__Exercise__: Only the lines below starting at the one containing "(s : State) (a" and ending at the one containing "as a whole -/" belong in the answer, each copied exactly.

__Provided information__:

########

-- ==== Sys2Proof/Certificates/Slice0/Obligations.lean ====
section
/-! DEFINITION. The statements for the provers. Each docstring names the rules of spec/ the statement formalises; a
statement that rests on one of the spec's own decisions (92_eei_decisions.md) or on a choice of this model says so. -/

open Sys2Proof Sys2Proof.Machine

/-! ### Packets and the step -/

/-- The step at a packet that decodes is the meaning of its instruction, run on the state without the packet
(30_encoding.md R100, R102). The inbox is the model's (notes/assumptions/3.md), and which configurations are accepted
is read as notes/assumptions/17.md says. -/
def Obligations.StepRunsDecodedInstruction : Prop :=
  ∀ (s : State) (bytes : List Byte) (rest : List HostEvent) (i : Instr),
    s.cfg.wf = true → s.inbox = .packet bytes :: rest → decodePacket bytes = .ok i →
      step s = exec i (s.setInbox rest)

/-- With nothing pending the scheduler ticks, and a host write of its own memory changes that byte only. Both are the
model's way to interleave the agents (notes/assumptions/3.md, 6.md), under a configuration that is accepted as
notes/assumptions/17.md reads it. -/
def Obligations.StepTicksOrTakesHostWrite : Prop :=
  (∀ s : State, s.cfg.wf = true → s.inbox = [] → step s = exec .tick s) ∧
  ∀ (s : State) (a : Nat) (v : Byte) (rest : List HostEvent),
    s.cfg.wf = true → s.inbox = .memWrite a v :: rest →
      ∃ m, step s = .next ((s.setInbox rest).setHostMem m) ∧ m.read zeroByte a = v ∧
        ∀ b, b ≠ a → m.read zeroByte b = s.hostMem.read zeroByte b

/-- A packet with a reserved opcode answers `E_UNKNOWN_CMD`, and one with a payload whose row demands none answers
`E_BAD_OPERAND`, whatever the operands; neither changes anything (30_encoding.md R103 (1), (2), R104, R105). Rests on
the spec's decision D1; which configurations are accepted is read as notes/assumptions/17.md says. -/
def Obligations.UndecodablePacketsAnswerErrors : Prop :=
  ∀ (s : State) (rest : List HostEvent) (op a b c d : Nat) (payload : List Byte),
    s.cfg.wf = true → payload.length < 2 ^ 32 → s.inbox = .packet (packet op a b c d payload) :: rest →
      (op < 256 → op ∉ assignedOps → step s = .next ((s.setInbox rest).setRet (.err .unknownCmd))) ∧
      (op ∈ payloadlessOps → payload ≠ [] → step s = .next ((s.setInbox rest).setRet (.err .badOperand)))

/-- Decoding the packet of a well-formed instruction gives the instruction back and leaves what follows it
(30_encoding.md R101, R102, R105). -/
def Obligations.DecodeReadsBackEveryEncoding : Prop :=
  ∀ i : Instr, i.wellFormed = true →
    decodePacket (encode i) = .ok i ∧ ∀ rest, decode (encode i ++ rest) = .ok (i, rest)

/-- Four packets written out from 30_encoding.md R101 and R105 decode to their instructions. -/
def Obligations.SpecPacketsDecodeAsWritten : Prop :=
  decodePacket [0x15, 0, 0, 0, 1, 0, 0, 0, 2, 0, 0, 0, 100, 0, 0, 0, 0x44, 0, 0, 0, 0] = .ok (.trkWr8 1 2 100 0x44) ∧
  decodePacket [0x32, 0, 0, 4, 0, 0, 0, 2, 0, 0, 0, 0x20, 0, 0, 0, 0, 0, 0, 0, 0, 0] = .ok (.hddRead 1024 512 0x2000) ∧
  decodePacket [0x05, 0, 0, 0, 1, 0, 0, 0, 0, 0, 0, 0, 0, 0, 0, 0, 0, 0, 0, 0, 2, 0x44, 0x01]
    = .ok (.mfmClk 1 [0x44, 0x01]) ∧
  decodePacket [0xF0, 0, 0, 0, 0, 0, 0, 0, 0, 0, 0, 0, 0, 0, 0, 0, 0, 0, 0, 0, 0] = .ok .tick

/-! ### The machine as a whole -/

/-- After a launch the block's state is the table of 10_state.md R62, for every configuration, and it is a good state
(10_state.md R61). All values but the latch's rest on the spec's decision D60. -/
def Obligations.LaunchHasResetValuesAndIsGood : Prop :=
  ∀ c : Config,
    let s := State.launch c
    s.cfg = c ∧ s.now = 0 ∧ s.stage = none ∧ s.fdd.disk = none ∧ s.fdd.head = { cyl := 0, head := 0, offset := 0 } ∧
    s.fdd.motorOn = false ∧ s.fdd.motorSwitchTs = none ∧ s.fdd.latestStepUp = none ∧ s.fdd.latestStepDown = none ∧
    s.fdd.cylHistory = [] ∧ s.fdd.dskChange = false ∧ s.fdd.pending = none ∧ s.hd = none ∧ s.Inv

########

__Output for this exercise__:
  ∀ (s : State) (a : Nat) (v : Byte) (rest : List HostEvent),
    s.cfg.wf = true → s.inbox = .memWrite a v :: rest →
      ∃ m, step s = .next ((s.setInbox rest).setHostMem m) ∧ m.read zeroByte a = v ∧
        ∀ b, b ≠ a → m.read zeroByte b = s.hostMem.read zeroByte b

/-- A packet with a reserved opcode answers `E_UNKNOWN_CMD`, and one with a payload whose row demands none answers
`E_BAD_OPERAND`, whatever the operands; neither changes anything (30_encoding.md R103 (1), (2), R104, R105). Rests on
the spec's decision D1; which configurations are accepted is read as notes/assumptions/17.md says. -/
def Obligations.UndecodablePacketsAnswerErrors : Prop :=
  ∀ (s : State) (rest : List HostEvent) (op a b c d : Nat) (payload : List Byte),
    s.cfg.wf = true → payload.length < 2 ^ 32 → s.inbox = .packet (packet op a b c d payload) :: rest →
      (op < 256 → op ∉ assignedOps → step s = .next ((s.setInbox rest).setRet (.err .unknownCmd))) ∧
      (op ∈ payloadlessOps → payload ≠ [] → step s = .next ((s.setInbox rest).setRet (.err .badOperand)))

/-- Decoding the packet of a well-formed instruction gives the instruction back and leaves what follows it
(30_encoding.md R101, R102, R105). -/
def Obligations.DecodeReadsBackEveryEncoding : Prop :=
  ∀ i : Instr, i.wellFormed = true →
    decodePacket (encode i) = .ok i ∧ ∀ rest, decode (encode i ++ rest) = .ok (i, rest)

/-- Four packets written out from 30_encoding.md R101 and R105 decode to their instructions. -/
def Obligations.SpecPacketsDecodeAsWritten : Prop :=
  decodePacket [0x15, 0, 0, 0, 1, 0, 0, 0, 2, 0, 0, 0, 100, 0, 0, 0, 0x44, 0, 0, 0, 0] = .ok (.trkWr8 1 2 100 0x44) ∧
  decodePacket [0x32, 0, 0, 4, 0, 0, 0, 2, 0, 0, 0, 0x20, 0, 0, 0, 0, 0, 0, 0, 0, 0] = .ok (.hddRead 1024 512 0x2000) ∧
  decodePacket [0x05, 0, 0, 0, 1, 0, 0, 0, 0, 0, 0, 0, 0, 0, 0, 0, 0, 0, 0, 0, 2, 0x44, 0x01]
    = .ok (.mfmClk 1 [0x44, 0x01]) ∧
  decodePacket [0xF0, 0, 0, 0, 0, 0, 0, 0, 0, 0, 0, 0, 0, 0, 0, 0, 0, 0, 0, 0, 0] = .ok .tick

/-! ### The machine as a whole -/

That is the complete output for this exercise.